We should maintain that if an interpretation of any word in any religion leads to disharmony and does not positively further the welfare of the many, then such an interpretation is to be regarded as wrong; that is, against the will of God, or as the working of Satan or Mara.

Buddhadasa Bikkhu, a Thai Buddhist Monk


Wednesday, January 25, 2012

Anger in America

It was a moment not to be taken lightly when presidential candidate Newt Gingrich angrily turned on the moderator of the last Republican debate before the South Carolina primary for bringing up an interview with Newt's ex-wife.  Newt was at his best—at once professorial, accusatory, self-righteous, vibrating with palpable emotion, and pandering to a cheering, equally angry audience.  Newt the giant slayer faced down the evil dragon of the left-wing, elitist media.  This was high political theatre, which mirrored a reality of our nation in 2012: there are a lot of angry people in America today and not just on the Right.

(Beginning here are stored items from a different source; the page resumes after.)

/-- `readmit` of a pip that can be readmitted starts its tests, and prints nothing until they end; of one out of range it
draws error 05 (R212, R465). -/
def monitorReadmit (s : State) (pod pip : Nat) : Prop :=
  Open s → s.cfg.start = none → s.domOn dFAB = true →
  Runs (.monitorReadmit pod pip) s (fun t =>
    if 128 ≤ pod ∨ 16 ≤ pip then t.mon.out = [.err 5 0] ∧ Keeps (fun _ => False) s t
    else if (t.pip ⟨pod, pip⟩).readmit ≠ 0 then t.mon.out = [] ∧ t.mon.readm = some (pod * 16 + pip)
    else t.mon.out = [.err 5 0])

/-- `boot retry` is a cold boot; a failure is printed with slot A's cause (R397, R465). -/
def bootRetry (s : State) (fails : List Nat) (z : Bool) : Prop :=
  Open s → s.mon.readm = none →
  Runs (.bootRetry fails z) s (fun t =>
    t = { (bootCold z fails s).2 with mon := t.mon } ∧
    if (bootCold z fails s).1 = true then t.mon.out = [.ok] else t.mon.out = [.err 5 (t.f CFG_BOOT_STATUS_cause_a)])

/-- `boot recover` takes its count in range, and stays ready for the bytes announced (R466). -/
def bootRecover (s : State) (n : Nat) (bs : List Byte) (fails : List Nat) : Prop :=
  Open s → bs.length < n →
  Runs (.bootRecover n bs fails) s (fun t =>
    if n < 4096 ∨ 33554432 < n then t.mon.out = [.err 4 0] ∧ Keeps (fun _ => False) s t
    else t.mon.out = [.ready] ∧ t.mon.recover = true)

/-- With every byte received it prints their CRC, and boots from them (R466). -/
def bootRecovered (s : State) (n : Nat) (bs : List Byte) (fails : List Nat) : Prop :=
  Open s → n = bs.length → 4096 ≤ n → n ≤ 33554432 →
  Runs (.bootRecover n bs fails) s (fun t =>
    t = { (bootSram fails (dmaPut 15 Config.sramBase bs { s with mon := { s.mon with readm := none } })).2 with mon := t.mon } ∧
    t.mon.out.take 2 = [.ready, .crc (crc32 bs)] ∧ t.pwr.bootDue = false ∧
    (t.mon.out.drop 2 = [.ok] ∨ t.mon.out.drop 2 = [.err 5 (t.f CFG_BOOT_STATUS_cause_a)]))

/-- More than 1 s without a byte ends the transfer with error 06 (R466). -/
def recoverTimeout (s : State) : Prop :=
  s.domOn dCTRL = true → s.mon.recover = true → Calm s →
  Runs .recoverTimeout s (fun t =>
    t.mon.out = [.err 6 0] ∧ t.mon.recover = false ∧ t.now = s.now + 1000 * Config.ms ∧ Keeps (fun _ => False) s t)

/-- `reset soft` starts a soft reset, and prints no final line (R428, R464). -/
def monitorResetSoft (s : State) : Prop :=
  Open s → s.cfg.start = none → s.pwr.step = .none →
  Runs .monitorResetSoft s (fun t =>
    t.mon.out = [] ∧ t.pwr.step = .quiesce ∧ t.pwr.soft = true ∧
    RegsBut (fun a => (clsOf s.variant a).any (fun c => c.1 == .d) = true ∨ aRingStat a) s t ∧
    ((List.range 4).all (fun n => !s.audActive n) = true → MemBut (fun _ => False) s t))

/-- `reset hard` is a hard reset with cause bit 6 (R427, R464). -/
def monitorResetHard (s : State) : Prop :=
  Open s → s.cfg.start = none → s.err.slots = [] →
  Runs .monitorResetHard s (fun t =>
    t.mon.out = [] ∧ bitOf (t.f PWR_RST_CAUSE_cause) 6 = true ∧ t.pwr.bootDue = true ∧ t.pwr.bootWarm = false ∧
    RegsBut (fun a => (clsOf s.variant a).any (fun c => c.1 == .p) = false ∨ a = PWR_RST_CAUSE) s t ∧
    MemBut (fun a => (inMram a || inSram a) = false ∨ Config.logBase ≤ a) s t)

/-- `challenge` prints a fresh nonce (R467). -/
def challenge (s : State) (n : BitVec 256) : Prop :=
  s.monReady = true →
  Runs (.challenge n) s (fun t => t.mon.out = [.nonce n, .ok] ∧ t.mon.nonce = some n ∧ Keeps (fun _ => False) s t)

/-- `unlock` with a signature of the nonce under the key of OTP opens the lock; else the failure counts; after three the
monitor refuses (R467). -/
def unlock (s : State) (key sig : List Byte) : Prop :=
  key.length = 96 → sig.length = 96 → s.monReady = true →
  Runs (.unlock key sig) s (fun t =>
    Keeps (fun a => a = MON_DBG_STATUS) s t ∧
    if 3 ≤ s.f MON_DBG_STATUS_fails then t.mon.out = [.err 2 0] ∧ t.rd MON_DBG_STATUS = s.rd MON_DBG_STATUS
    else t.mon.nonce = none ∧
      (s.unlockOk key sig = true → t.mon.out = [.ok] ∧ t.b MON_DBG_STATUS_unlocked = true ∧ t.dbgLocked = false ∧ Told 0x58 0 0 s t) ∧
      (s.unlockOk key sig = false → t.mon.out = [.err 5 0] ∧ t.f MON_DBG_STATUS_fails = s.f MON_DBG_STATUS_fails + 1 ∧
        Told 0x58 1 (s.f MON_DBG_STATUS_fails + 1) s t))

/-- `help` prints the commands (R465). -/
def help (s : State) : Prop :=
  s.monReady = true → Runs .help s (fun t => t.mon.out = [.help, .ok] ∧ Keeps (fun _ => False) s t)

/-- BYPASS captures one 0 bit (R468). -/
def bypass (s : State) : Prop :=
  Runs .bypass s (fun t => t.mon.jtag.out = [false] ∧ Keeps (fun _ => False) s t)

/-- IDCODE is 32 bits, and starts with a 1 (R468, R496). -/
def idcode (s : State) : Prop :=
  Runs .idcode s (fun t =>
    t.mon.jtag.out = (List.range 32).map (bitOf (0x10000000 + Config.part s.variant * 0x1000 + 0x3AE * 2 + 1)) ∧
    t.mon.jtag.out.head? = some true ∧ Keeps (fun _ => False) s t)

/-- SAMPLE_PRELOAD captures the pins and preloads an image; EXTEST drives it; DEBUG reaches the debug module; the debug
lock blocks the three (R468). -/
def samplePreload (s : State) (p i : List Bool) : Prop :=
  Runs (.samplePreload p i) s (fun t =>
    t.mon.jtag = (if s.dbgLocked then s.mon.jtag else { out := p, preload := i, drive := none, debug := false }) ∧ Keeps (fun _ => False) s t)

/-- EXTEST drives the image (R468). -/
def extest (s : State) : Prop :=
  Runs .extest s (fun t =>
    t.mon.jtag.drive = (if s.dbgLocked then s.mon.jtag.drive else some s.mon.jtag.preload) ∧ Keeps (fun _ => False) s t)

/-- DEBUG reaches the debug module (R468). -/
def jtagDebug (s : State) : Prop :=
  Runs .jtagDebug s (fun t =>
    t.mon.jtag.debug = (if s.dbgLocked then s.mon.jtag.debug else true) ∧ Keeps (fun _ => False) s t)

/-! ### Rules of one sentence or two -/

/-- The destination set is the first enabled override's that matches, in ascending order; with none, the block's route. -/
def routes (s : State) (id k : Nat) : Prop :=
  (k < 64 → s.b (EVR_OVR_en k) = true → s.f (EVR_OVR_event_id k) = id →
    (∀ j ∈ List.range k, ¬ (s.b (EVR_OVR_en j) = true ∧ s.f (EVR_OVR_event_id j) = id)) → s.destOf id = s.f (EVR_OVR_dest k)) ∧
  ((∀ j ∈ List.range 64, ¬ (s.b (EVR_OVR_en j) = true ∧ s.f (EVR_OVR_event_id j) = id)) →
    s.destOf id = s.f (EVR_ROUTE_dest (id / 256)))

/-- The register is of the unit that writes ring `g`, or, of the video encoder, shows the state of a ring. -/
abbrev ofRingUnit (g : RingId) (a : Nat) : Bool := match g with
  | .tap n _ | .branch n _ => decide (ofPipe n a)
  | .prc n => decide (PRC_CTRL n ≤ a ∧ a < PRC_CTRL n + 0x1000)
  | .enc _ => decide (inHvc a ∨ aRingStat a)

/-- A frame start on a ring of zero buffers takes no buffer and counts no frame. -/
def zeroRing (s : State) (g : RingId) : Prop :=
  g.wf = true → s.ringBufs g = 0 → s.mc.fills = [] → s.mc.reread = [] → s.err.slots = [] →
  Runs (.producerFrameStart g) s (fun t =>
    (t.ring g).writing = (s.ring g).writing ∧ t.rd (ringRegs g).prodLo = s.rd (ringRegs g).prodLo ∧
    t.rd (ringRegs g).prodHi = s.rd (ringRegs g).prodHi ∧ t.rd (ringRegs g).dropLo = s.rd (ringRegs g).dropLo ∧
    t.rd (ringRegs g).dropHi = s.rd (ringRegs g).dropHi ∧
    Keeps (fun a => ofRingUnit g a = true) s t)

/-- A detach releases all the consumer held at once: a buffer is held afterwards exactly if another consumer held it, and
the one being written, the producer's place and every counter stay. -/
def detachKeeps (s : State) (g : RingId) (k : ConsumerId) : Prop :=
  g.wf = true → s.unitOn (ringDom g) = true → (s.ring g).cons.any (fun x => x.id == k) = true →
  Runs (.consumerDetach g k) s (fun t =>
    t.heldBy g k = [] ∧
    (∀ b ∈ List.range (s.ringBufs g), (t.ring g).holds b = (s.ring g).cons.any (fun x => x.id != k && x.held.contains b)) ∧
    (t.ring g).writing = (s.ring g).writing ∧ (t.ring g).next = (s.ring g).next ∧ t.ringBufs g = s.ringBufs g ∧
    Keeps (fun a => a = (ringRegs g).stat) s t)

/-- Under INTERNAL and GENLOCK a tick adds exactly 1 to the RFN, if firmware has not set another. -/
def rfnByOne (s : State) (ideal : Rat) : Prop :=
  s.domOn dCTRL = true → s.b REF_CTRL_en = true → s.f REF_CTRL_src < 2 → s.ref.next = some ideal → s.ref.setRfn = none →
  s.nominal.isSome = true → Calm s →
  Runs .refTick s (fun t => t.f REF_RFN_rfn = (s.f REF_RFN_rfn + 1) % 2 ^ 32 ∧
    Keeps (fun a => a = REF_RFN ∨ a = REF_PERIOD ∨ a = REF_STATUS ∨ (List.range 4).any (fun c => a == PFI_PH_EXTRA c) = true) s t)

/-- With fewer than 8 valid sensors the level is T1 at least, with none T2 at least, and no OTP word is programmed; the
lack is raised once. -/
def fewSensors (s : State) (w : Nat) : Prop :=
  s.validSensors < 8 →
  1 ≤ s.levelNow ∧ (s.validSensors = 0 → 2 ≤ s.levelNow) ∧ s.otpCause w = 1 ∧
  (s.thm.lowTold = false → (sensMax s).thm.lowTold = true ∧ Told 0x03 2 s.validSensors s (sensMax s))

/-- The identification code's bits 11 to 1, and its bit 0. -/
def maker (s : State) : Prop :=
  Runs .idcode s (fun t => t.mon.jtag.out.length = 32 ∧
    t.mon.jtag.out.take 12 = true :: (List.range 11).map (bitOf 0x3AE) ∧ Keeps (fun _ => False) s t)

/-- An access outside every window, of an absent unit, or of a form its target does not accept draws an error response,
counted and recorded with its cause, and changes nothing else. -/
def accessCounted (s : State) (r : Requester) (a width : Nat) (write : Bool) : Prop :=
  s.pwr.testHold = false → Config.regBase ≤ a → a < Config.regEnd →
  ((windowAt s.variant a).any (fun h => h.present) = false ∨ formOk a width = false) →
  Runs (.accessError r a width write) s (fun t =>
    Refused r t ∧ t.rd SYS_ACC_ERR = s.rd SYS_ACC_ERR + 1 ∧
    t.f SYS_ACC_ERR_LAST_offset = (a - Config.regBase) / 4 % 2 ^ 28 ∧
    t.f SYS_ACC_ERR_LAST_cause = (if (windowAt s.variant a).isNone then 0
      else if (windowAt s.variant a).any (fun h => h.present) = false then 1 else 2) ∧
    Keeps (fun x => x = SYS_ACC_ERR ∨ x = SYS_ACC_ERR_LAST) s t)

The sources of anger are many, and to a degree they reflect hard economic times.  In the political arena, there seem to be two major currents of anger and angst.  The tea party movement represents the right wing of our anger, and the occupy movement the left wing, although they are not mutually exclusive and both express the deep-seated feeling that things are not right with America.  At the heart of the occupy movement is the fact that income disparity is growing and has become a serious social ill.  We have a system where the rich are really, really raking in the dough while more and more families are falling into the dark well of poverty.  The tea party movement is a reaction to another fact, namely the "browning of America."  The social commentators love to  point out that we are rapidly becoming a majority of minorities and that soon enough white Americans will be but one more minority in a nation that used to be theirs.  Economic disparity and rapid social change create anger.

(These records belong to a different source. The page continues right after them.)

@[simp] theorem modEc_pending (c : Nat) (f : EcSt → EcSt) (s : State) : (modEc c f s).pending = s.pending := rfl
@[simp] theorem modEc_variant (c : Nat) (f : EcSt → EcSt) (s : State) : (modEc c f s).variant = s.variant := rfl
@[simp] theorem modEc_now (c : Nat) (f : EcSt → EcSt) (s : State) : (modEc c f s).now = s.now := rfl
@[simp] theorem modEc_fresh (c : Nat) (f : EcSt → EcSt) (s : State) : (modEc c f s).fresh = s.fresh := rfl
@[simp] theorem modEc_regs (c : Nat) (f : EcSt → EcSt) (s : State) : (modEc c f s).regs = s.regs := rfl
@[simp] theorem modEc_live (c : Nat) (f : EcSt → EcSt) (s : State) : (modEc c f s).live = s.live := rfl
@[simp] theorem modEc_mem (c : Nat) (f : EcSt → EcSt) (s : State) : (modEc c f s).mem = s.mem := rfl
@[simp] theorem modEc_bus (c : Nat) (f : EcSt → EcSt) (s : State) : (modEc c f s).bus = s.bus := rfl
@[simp] theorem modEc_latch (c : Nat) (f : EcSt → EcSt) (s : State) : (modEc c f s).latch = s.latch := rfl
@[simp] theorem modEc_evr (c : Nat) (f : EcSt → EcSt) (s : State) : (modEc c f s).evr = s.evr := rfl
@[simp] theorem modEc_err (c : Nat) (f : EcSt → EcSt) (s : State) : (modEc c f s).err = s.err := rfl
@[simp] theorem modEc_tsu (c : Nat) (f : EcSt → EcSt) (s : State) : (modEc c f s).tsu = s.tsu := rfl
@[simp] theorem modEc_ref (c : Nat) (f : EcSt → EcSt) (s : State) : (modEc c f s).ref = s.ref := rfl
@[simp] theorem modEc_pwr (c : Nat) (f : EcSt → EcSt) (s : State) : (modEc c f s).pwr = s.pwr := rfl
@[simp] theorem modEc_thm (c : Nat) (f : EcSt → EcSt) (s : State) : (modEc c f s).thm = s.thm := rfl
@[simp] theorem modEc_mc (c : Nat) (f : EcSt → EcSt) (s : State) : (modEc c f s).mc = s.mc := rfl
@[simp] theorem modEc_rings (c : Nat) (f : EcSt → EcSt) (s : State) : (modEc c f s).rings = s.rings := rfl
@[simp] theorem modEc_ports (c : Nat) (f : EcSt → EcSt) (s : State) : (modEc c f s).ports = s.ports := rfl
@[simp] theorem modEc_groups (c : Nat) (f : EcSt → EcSt) (s : State) : (modEc c f s).groups = s.groups := rfl
@[simp] theorem modEc_ips (c : Nat) (f : EcSt → EcSt) (s : State) : (modEc c f s).ips = s.ips := rfl
@[simp] theorem modEc_pods (c : Nat) (f : EcSt → EcSt) (s : State) : (modEc c f s).pods = s.pods := rfl
@[simp] theorem modEc_pips (c : Nat) (f : EcSt → EcSt) (s : State) : (modEc c f s).pips = s.pips := rfl
@[simp] theorem modEc_slots (c : Nat) (f : EcSt → EcSt) (s : State) : (modEc c f s).slots = s.slots := rfl
@[simp] theorem modEc_feeds (c : Nat) (f : EcSt → EcSt) (s : State) : (modEc c f s).feeds = s.feeds := rfl
@[simp] theorem modEc_prcs (c : Nat) (f : EcSt → EcSt) (s : State) : (modEc c f s).prcs = s.prcs := rfl
@[simp] theorem modEc_prd (c : Nat) (f : EcSt → EcSt) (s : State) : (modEc c f s).prd = s.prd := rfl
@[simp] theorem modEc_pke (c : Nat) (f : EcSt → EcSt) (s : State) : (modEc c f s).pke = s.pke := rfl
@[simp] theorem modEc_media (c : Nat) (f : EcSt → EcSt) (s : State) : (modEc c f s).media = s.media := rfl
@[simp] theorem modEc_rm (c : Nat) (f : EcSt → EcSt) (s : State) : (modEc c f s).rm = s.rm := rfl
@[simp] theorem modEc_oep (c : Nat) (f : EcSt → EcSt) (s : State) : (modEc c f s).oep = s.oep := rfl
@[simp] theorem modEc_sco (c : Nat) (f : EcSt → EcSt) (s : State) : (modEc c f s).sco = s.sco := rfl
@[simp] theorem modEc_auds (c : Nat) (f : EcSt → EcSt) (s : State) : (modEc c f s).auds = s.auds := rfl
@[simp] theorem modEc_nets (c : Nat) (f : EcSt → EcSt) (s : State) : (modEc c f s).nets = s.nets := rfl
@[simp] theorem modEc_nstrs (c : Nat) (f : EcSt → EcSt) (s : State) : (modEc c f s).nstrs = s.nstrs := rfl
@[simp] theorem modEc_pfis (c : Nat) (f : EcSt → EcSt) (s : State) : (modEc c f s).pfis = s.pfis := rfl
@[simp] theorem modEc_cfg (c : Nat) (f : EcSt → EcSt) (s : State) : (modEc c f s).cfg = s.cfg := rfl
@[simp] theorem modEc_mon (c : Nat) (f : EcSt → EcSt) (s : State) : (modEc c f s).mon = s.mon := rfl

@[simp] theorem modDc_pending (d : Nat) (f : DecSt → DecSt) (s : State) : (modDc d f s).pending = s.pending := rfl
@[simp] theorem modDc_variant (d : Nat) (f : DecSt → DecSt) (s : State) : (modDc d f s).variant = s.variant := rfl
@[simp] theorem modDc_now (d : Nat) (f : DecSt → DecSt) (s : State) : (modDc d f s).now = s.now := rfl
@[simp] theorem modDc_fresh (d : Nat) (f : DecSt → DecSt) (s : State) : (modDc d f s).fresh = s.fresh := rfl
@[simp] theorem modDc_regs (d : Nat) (f : DecSt → DecSt) (s : State) : (modDc d f s).regs = s.regs := rfl
@[simp] theorem modDc_live (d : Nat) (f : DecSt → DecSt) (s : State) : (modDc d f s).live = s.live := rfl
@[simp] theorem modDc_mem (d : Nat) (f : DecSt → DecSt) (s : State) : (modDc d f s).mem = s.mem := rfl
@[simp] theorem modDc_bus (d : Nat) (f : DecSt → DecSt) (s : State) : (modDc d f s).bus = s.bus := rfl
@[simp] theorem modDc_latch (d : Nat) (f : DecSt → DecSt) (s : State) : (modDc d f s).latch = s.latch := rfl
@[simp] theorem modDc_evr (d : Nat) (f : DecSt → DecSt) (s : State) : (modDc d f s).evr = s.evr := rfl
@[simp] theorem modDc_err (d : Nat) (f : DecSt → DecSt) (s : State) : (modDc d f s).err = s.err := rfl
@[simp] theorem modDc_tsu (d : Nat) (f : DecSt → DecSt) (s : State) : (modDc d f s).tsu = s.tsu := rfl
@[simp] theorem modDc_ref (d : Nat) (f : DecSt → DecSt) (s : State) : (modDc d f s).ref = s.ref := rfl
@[simp] theorem modDc_pwr (d : Nat) (f : DecSt → DecSt) (s : State) : (modDc d f s).pwr = s.pwr := rfl
@[simp] theorem modDc_thm (d : Nat) (f : DecSt → DecSt) (s : State) : (modDc d f s).thm = s.thm := rfl
@[simp] theorem modDc_mc (d : Nat) (f : DecSt → DecSt) (s : State) : (modDc d f s).mc = s.mc := rfl
@[simp] theorem modDc_rings (d : Nat) (f : DecSt → DecSt) (s : State) : (modDc d f s).rings = s.rings := rfl
@[simp] theorem modDc_ports (d : Nat) (f : DecSt → DecSt) (s : State) : (modDc d f s).ports = s.ports := rfl
@[simp] theorem modDc_groups (d : Nat) (f : DecSt → DecSt) (s : State) : (modDc d f s).groups = s.groups := rfl
@[simp] theorem modDc_ips (d : Nat) (f : DecSt → DecSt) (s : State) : (modDc d f s).ips = s.ips := rfl
@[simp] theorem modDc_pods (d : Nat) (f : DecSt → DecSt) (s : State) : (modDc d f s).pods = s.pods := rfl
@[simp] theorem modDc_pips (d : Nat) (f : DecSt → DecSt) (s : State) : (modDc d f s).pips = s.pips := rfl
@[simp] theorem modDc_slots (d : Nat) (f : DecSt → DecSt) (s : State) : (modDc d f s).slots = s.slots := rfl
@[simp] theorem modDc_feeds (d : Nat) (f : DecSt → DecSt) (s : State) : (modDc d f s).feeds = s.feeds := rfl
@[simp] theorem modDc_prcs (d : Nat) (f : DecSt → DecSt) (s : State) : (modDc d f s).prcs = s.prcs := rfl
@[simp] theorem modDc_prd (d : Nat) (f : DecSt → DecSt) (s : State) : (modDc d f s).prd = s.prd := rfl
@[simp] theorem modDc_pke (d : Nat) (f : DecSt → DecSt) (s : State) : (modDc d f s).pke = s.pke := rfl
@[simp] theorem modDc_media (d : Nat) (f : DecSt → DecSt) (s : State) : (modDc d f s).media = s.media := rfl
@[simp] theorem modDc_rm (d : Nat) (f : DecSt → DecSt) (s : State) : (modDc d f s).rm = s.rm := rfl
@[simp] theorem modDc_oep (d : Nat) (f : DecSt → DecSt) (s : State) : (modDc d f s).oep = s.oep := rfl
@[simp] theorem modDc_sco (d : Nat) (f : DecSt → DecSt) (s : State) : (modDc d f s).sco = s.sco := rfl
@[simp] theorem modDc_auds (d : Nat) (f : DecSt → DecSt) (s : State) : (modDc d f s).auds = s.auds := rfl
@[simp] theorem modDc_nets (d : Nat) (f : DecSt → DecSt) (s : State) : (modDc d f s).nets = s.nets := rfl
@[simp] theorem modDc_nstrs (d : Nat) (f : DecSt → DecSt) (s : State) : (modDc d f s).nstrs = s.nstrs := rfl
@[simp] theorem modDc_pfis (d : Nat) (f : DecSt → DecSt) (s : State) : (modDc d f s).pfis = s.pfis := rfl
@[simp] theorem modDc_cfg (d : Nat) (f : DecSt → DecSt) (s : State) : (modDc d f s).cfg = s.cfg := rfl
@[simp] theorem modDc_mon (d : Nat) (f : DecSt → DecSt) (s : State) : (modDc d f s).mon = s.mon := rfl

As a member of a gloriously "brown" family, my sympathies do not lie with the tea party nor do I share their fears.  That being said, we should all be painfully aware of the fact that anger and fear are not just emotions.  They are spiritual states as well, ones that have a profound impact on behavior and well-being—mostly a negative impact.  Angry people do angry things.  They cannot listen.  They find it impossible to compromise.  They provoke angry responses.  Demagogues pander to their fears in order to gain power.  Their anger thus poisons the political landscape in a way that makes it all but impossible to address the root causes of anger.  Their anger creates dangers that don't exist and enemies where there are none.

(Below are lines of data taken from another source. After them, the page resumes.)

theorem shown_idle {n : ℕ} {s : State} (was : Bool) (v : Word) :
    (showPort n (xclkStage was n (ctrlTaken n v s))).b (SP_STATUS_idle n) =
      (!isOpen s n && !(bitOf v.toNat 0 && bitOf v.toNat 1)) := by
  rw [showPort_idle, xclkStage_isOpen, ← showPort_running, shown_running]
  rfl

/-- The low bits of a word. -/
theorem bitOf_of_low {a b : ℕ} (h : bitsOf a 2 0 = bitsOf b 2 0) {i : ℕ} (hi : i < 3) : bitOf a i = bitOf b i := by
  simp only [bitsOf, pow_zero, Nat.div_one] at h
  have hbit : a / 2 ^ i % 2 = b / 2 ^ i % 2 := by
    interval_cases i
    all_goals omega
  rw [bitOf, bitOf, hbit]

theorem portRun (s : State) (r : Requester) (n : ℕ) (v : Word) : Claims.portRun s r n v := by
  intro hn hon hen hlow hstrip
  have hphy1 : s.f (SP_CTRL_phy n) < 2 := f_lt s (SP_CTRL_phy n)
  have hlow' : v.toNat % 8 = 1 + 4 * s.f (SP_CTRL_phy n) := by simpa [bitsOf] using hlow
  have h0 : bitOf (setBits v 1 1 1).toNat 0 = true := by
    rw [bitOf_setBits_of_ne v 1 0 1 (by decide) (by decide), bitOf, beq_iff_eq]
    omega
  have h2 : bitOf (setBits v 1 1 1).toNat 2 = s.b (SP_CTRL_phy n) := by
    rw [bitOf_setBits_of_ne v 1 2 1 (by decide) (by decide), bitOf, State.b, Bool.eq_iff_iff, beq_iff_eq, bne_iff_ne]
    omega
  have hwrite (l : List (ℕ × ℕ)) := spCtrlWrite_enabled (s := Access.held l s) (v := setBits v 1 1 1) hn hon (h0.trans hen.symm)
    (fun _ => h2) (.inr (.inr hstrip))
  refine writes_of_served (a := SP_CTRL n) (k := spCtrlWrite n (setBits v 1 1 1))
    (by rw [exec_portRun, execPortRun, guardOk_lt hn]) (served_ctrl hn hon) (fun l e => ?_) (fun l => ?_)
  · rw [hwrite]
    have hboth : (bitOf (setBits v 1 1 1).toNat 0 && bitOf (setBits v 1 1 1).toNat 1) = true := by
      rw [h0, bitOf_setBits_one v 1 (by decide)]
      rfl
    refine ⟨(shown_running _ _).trans hboth, ?_, (shown_idle _ _).trans (by rw [hboth, Bool.not_true, Bool.and_false])⟩
    rw [answered_port, shown_frame, held_port]
  · rw [hwrite]
    exact shown_kept _ _

theorem portStop (s : State) (r : Requester) (n : ℕ) (v : Word) : Claims.portStop s r n v := by
  intro hn hon hen hbit hphy hs
  have h0 : bitOf (setBits v 1 1 0).toNat 0 = true := (bitOf_setBits_of_ne v 1 0 0 (by decide) (by decide)).trans hbit
  have h1 : bitOf (setBits v 1 1 0).toNat 1 = false := bitOf_setBits_zero v 1 (by decide)
  have h2 : bitOf (setBits v 1 1 0).toNat 2 = s.b (SP_CTRL_phy n) :=
    (bitOf_setBits_of_ne v 1 2 0 (by decide) (by decide)).trans hphy
  have hwrite (l : List (ℕ × ℕ)) := spCtrlWrite_enabled (s := Access.held l s) (v := setBits v 1 1 0) hn hon (h0.trans hen.symm)
    (fun _ => h2) (.inr (.inl h1))
  refine writes_of_served (a := SP_CTRL n) (k := spCtrlWrite n (setBits v 1 1 0))
    (by rw [exec_portStop, execPortStop, guardOk_lt hn]) (served_ctrl hn hon) (fun l e => ?_) (fun l => ?_)
  · rw [hwrite]
    have hboth : (bitOf (setBits v 1 1 0).toNat 0 && bitOf (setBits v 1 1 0).toNat 1) = false := by rw [h1, Bool.and_false]
    have hopen : isOpen (Access.held l s) n = (s.port n).frame.isSome := by
      rw [isOpen, held_port, hs]
      simp
    refine ⟨(shown_running _ _).trans hboth, ?_, (shown_idle _ _).trans ?_⟩
    · rw [answered_port, shown_frame, held_port]
    · rw [hboth, hopen]
      cases (s.port n).frame
      all_goals rfl
  · rw [hwrite]
    exact shown_kept _ _

/-! ### The sensor clock (R104) -/

theorem xclkStage_rise {n : ℕ} {s : State} (h : s.b (SP_CTRL_xclk_en n) = true) :
    ((xclkStage false n s).port n).xclk = some (s.f (SP_XCLK_CFG_div n), s.f (SP_XCLK_CFG_src n)) := by
  unfold xclkStage
  rw [h, if_pos (by decide), modPort_port_self]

And when movements and politicians build their base on anger, they are doing exactly that thing that Jesus warned us not to do.  They are building their house on sand (Matthew 7:24-27), and as Jesus said, "The rain fell, and the floods came, and the winds blew and beat against that house, and it fell—and great was its fall!" (7:27).  Whether it be the tea party folks or the occupiers, if they cannot move beyond their anger to something positive and creative, their movements are doomed to failure, a failure that could have ugly ramifications for the whole nation.  Angry people habitually destroy the very things that matter most to them because anger, even if originally justified, always and rapidly turns destructive if not transformed into something positive.